/ctsi-mcw-deid-service

NLP web application and web service software to deidentify protected health information from clinical notes

Primary LanguageJavaGNU General Public License v3.0GPL-3.0

ctsi-mcw-deid-service

NLP Software to deidentify protected health information from clinical notes.

Jay Urbain, PhD
jay.urbain@gmail.com

George Kowalski gkowalski@mcw.edu

Java Maven web service app. The application is accessible through a web page (index.jsp) or a JSON-based web service.

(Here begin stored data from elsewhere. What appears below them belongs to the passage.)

-- ==== Sys2Proof/Machine/SteerOps.lean ====
section
/-! DEFINITION. Operations of the steering drive that several commands share (spec file 05): angle, torque sharing,
end stops, and the changes of drive state; and announcements, which they make (R605). -/

namespace Sys2Proof.Machine

/-- Share and end-stop constants: √3 and 0.25 as binary32. -/
def f32Sqrt3 : F32 := 0x3FDDB3D7
def f32One : F32 := 0x3F800000
def f32Quarter : F32 := 0x3E800000

/-- A channel's bit in the sets of R173 (bit 0 A, 1 B, 2 C). -/
def Ch.bit (ch : Ch) : Nat := (Ch.idx ch).val

/-- The newest block of a partner on any CCL path. -/
def Channel.latestOf (c : Channel) (ch : Ch) : Option Vote :=
  match ch with
  | .a => c.rd.a.latest
  | .b => c.rd.b.latest
  | .c => c.rd.c.latest

/-- A channel is live: neither CH nor SUP holds for it in the fault set (R344). -/
def Channel.liveIn (c : Channel) (ch : Ch) : Bool := !bit c.rd.faults (Ch.bit ch) && !bit c.rd.faults (3 + Ch.bit ch)

/-- A partner that is a live STANDBY channel (R337). -/
def Channel.standsBy (c : Channel) (ch : Ch) : Bool :=
  c.liveIn ch && (match c.latestOf ch with
    | some v => v.role == 2
    | none => false)

/-- The next live STANDBY channel in the order A, B, C, A (R337). -/
def Channel.nextStandby (c : Channel) : Option Ch :=
  if c.standsBy c.id.next then some c.id.next
  else if c.standsBy c.id.prev then some c.id.prev else none

/-- ANN codes (R330): the announcement made at an instant in the cycle with this count.
DEDUCED (unsafe), log entry 47. -/
def Channel.annOf (c : Channel) (t : Nat) (r : AnnReq) : Ann :=
  let n := c.net.nt.cycle
  match r with
  | .join =>
    let settle := 20000 * c.af 0x3003 0 8
    let L := c.cycleTclk
    let mo := 40 * c.af 0x1040 2 14
    let p := c.pos t
    let j := (settle + p - mo + L - 1) / L
    ⟨1, c.id.code, 0, n + BitVec.ofNat 32 (max 2 j)⟩
  | .leave k => ⟨2, c.id.code, 0, n + BitVec.ofNat 32 k⟩
  | .handover =>
    match c.nextStandby with
    | some ch => ⟨3, ch.code, 0, n + 4⟩
    | none => ⟨0, 0, 0, 0⟩
  | .level l => ⟨4, 0, l, n + 2⟩

/-- An announcement: at once, or when the one in force has passed (R605). DEDUCED (unsafe), log entry 47. -/
def Channel.announce (c : Channel) (t : Nat) (r : AnnReq) : Channel :=
  match c.rd.ann with
  | some _ => { c with rd := { c.rd with annQ := c.rd.annQ ++ [r] } }
  | none =>
    let a := c.annOf t r
    let c := { c with rd := { c.rd with ann := some a } }
    match r with
    | .join => { c with sd := { c.sd with joinCyc := some a.cyc } }
    | .leave _ => { c with sd := { c.sd with leaveCyc := some a.cyc } }
    | _ => c

/-- The hall codes in forward order: a code's place (R167). -/
def hallIdx (code : BitVec 3) : Option Nat :=
  match code.toNat with
  | 1 => some 0
  | 3 => some 1
  | 2 => some 2
  | 6 => some 3
  | 4 => some 4
  | 5 => some 5
  | _ => none

/-- Electrical angle of hall edge k, plus an extra of twelfths of a turn (R167). -/
def Channel.hallAngle (c : Channel) (k twelfths : Nat) : Word :=
  put 16 (c.af 0x3002 16 16) + BitVec.ofNat 32 ((2 * k + twelfths) * 2 ^ 32 / 12)

/-- (count - base) mod CPR as a phase word of one mechanical turn (R166, R266). -/
def phaseOf (count base : Word) (cpr : Nat) : Word :=
  let d := ((count - base).toInt % (cpr : Int)).toNat
  BitVec.ofNat 32 (d * 2 ^ 32 / cpr)

/-- theta_m of R166. -/
def Channel.thetaM (c : Channel) : Word := phaseOf (c.fb.enc[0]).count (c.fb.enc[0]).nZ (c.af 0x3001 0 20)
/-- theta_e of R166. -/
def Channel.thetaE (c : Channel) : Word :=
  c.thetaM * BitVec.ofNat 32 (c.af 0x3000 0 4) + put 16 (c.af 0x3002 0 16)

/-- The electrical angle in use (R167). DEDUCED (unsafe), log entry 44. -/
def Channel.sdTheta (c : Channel) (t : Nat) : Word :=
  let pp := c.af 0x3000 0 4
  match c.sd.angle with
  | .index => c.thetaE
  | .sector | .edge =>
    if c.sd.held then c.sd.heldAngle
    else
      let d := ((c.fb.enc[0]).count - c.sd.hallEdgeCnt).toInt
      c.sd.hallEdge + BitVec.ofInt 32 (Int.fdiv (d * 2 ^ 32 * pp) (c.af 0x3001 0 20))
  | .hallOnly =>
    let w := lateAt (c.fb.hall[0]).speed t
    let adv := F32.mulFloor w ((t - c.sd.hallEdgeT) * 2 ^ 32 : Nat) 60000000000
    let lim : Int := 2 ^ 32 / 6
    c.sd.hallEdge + BitVec.ofInt 32 (max (-lim) (min lim adv))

The web app and web service links provided below are for evaluation only and not for production use.

Requirements

Installation

Install Apache tomcat 8.* from ( http://tomcat.apache.org/ ) Install Apache Maven

Checkout this code with :

git clone git@github.com:gkowalski/ctsi-mcw-deid-service.git

Next compile the code with :

cd ctsi-mcw-deid-service
mvn clean
mvn package

This will produce a deployable war file under the target subdirectory. ( ctsi-mcw-deid-service/target/ctsi-mcw-deid-service.war ) copy this file to your ~tomcat8/webapps/ directory.

cd ~tomcat/bin
./startup.sh

Open your browser and go to the URL :

http://localhost:8080/ctsi-mcw-deid-service/

After loading , which should ne automatic

Web-based user interface

https://cis.ctsi.mcw.edu/deid/

Web Screen Shot

JSON web-service interface

https://cis.ctsi.mcw.edu/deid/deidservice

$ curl -H "Content-Type: application/json" -X POST -d '{"dateoffset":"10","name":"Jay","recordlist":["Jay Urbain, jay.urbain@gmail.com, born December 6, 2156 is an elderly caucasian male suffering from illusions of grandeur and LBP.", "He is married to Kimberly Urbain, who is much better looking.", "Patient father, Francis Urbain has a history of CAD and DM.", "Jay has been prescribed meloxicam, and venti americano.", "He lives at 9050 N. Tennyson Dr., Disturbia, WI with his wife and golden retriever Mel.", "You can reach him at 414-745-5102."]}' https://cis.ctsi.mcw.edu/deid/deidservice

{"name":"Jay","dateoffset":"10","deidlist":["[PATIENT[PERSON] [PERSON], [xxx@xxx.xxx] , born [12_16_2156] is an elderly caucasian male suffering from illusions of grandeur and LBP. ","He is married to [PERSON] [PERSON], who is much better looking. ","Patient father, [PERSON] [PERSON] has a history of CAD and DM. ","[PATIENT] has been prescribed meloxicam, and venti americano. ","He lives at [xxxxx x. xxxxx] Dr., Disturbia, WI with his wife and golden retriever [PERSON]. ","You can reach him at [xxx_xxx_xxxx] . "]}

License

"CTSI MCW Deidentification" is licensed under the GNU General Public License (v3 or later; in general "CTSI MCW Deidentification" code is GPL v2+, but "CTSI MCW Deidentification" uses several Apache-licensed libraries, and so the composite is v3+). Note that the license is the full GPL, which allows many free uses, but not its use in proprietary software which is distributed to others. For distributors of proprietary software, "CTSI MCW Deidentification" is also available from CTSI of Southeast Wisconsin under a commercial licensing You can contact us at jay.urbain@gmail.com.

The application uses [Stanford's Core NLP] (https://github.com/stanfordnlp/CoreNLP) for named entity identification.

Manning, Christopher D., Mihai Surdeanu, John Bauer, Jenny Finkel, Steven J. Bethard, and David McClosky. 2014. The Stanford CoreNLP Natural Language Processing Toolkit In Proceedings of the 52nd Annual Meeting of the Association for Computational Linguistics: System Demonstrations, pp. 55-60. pdf.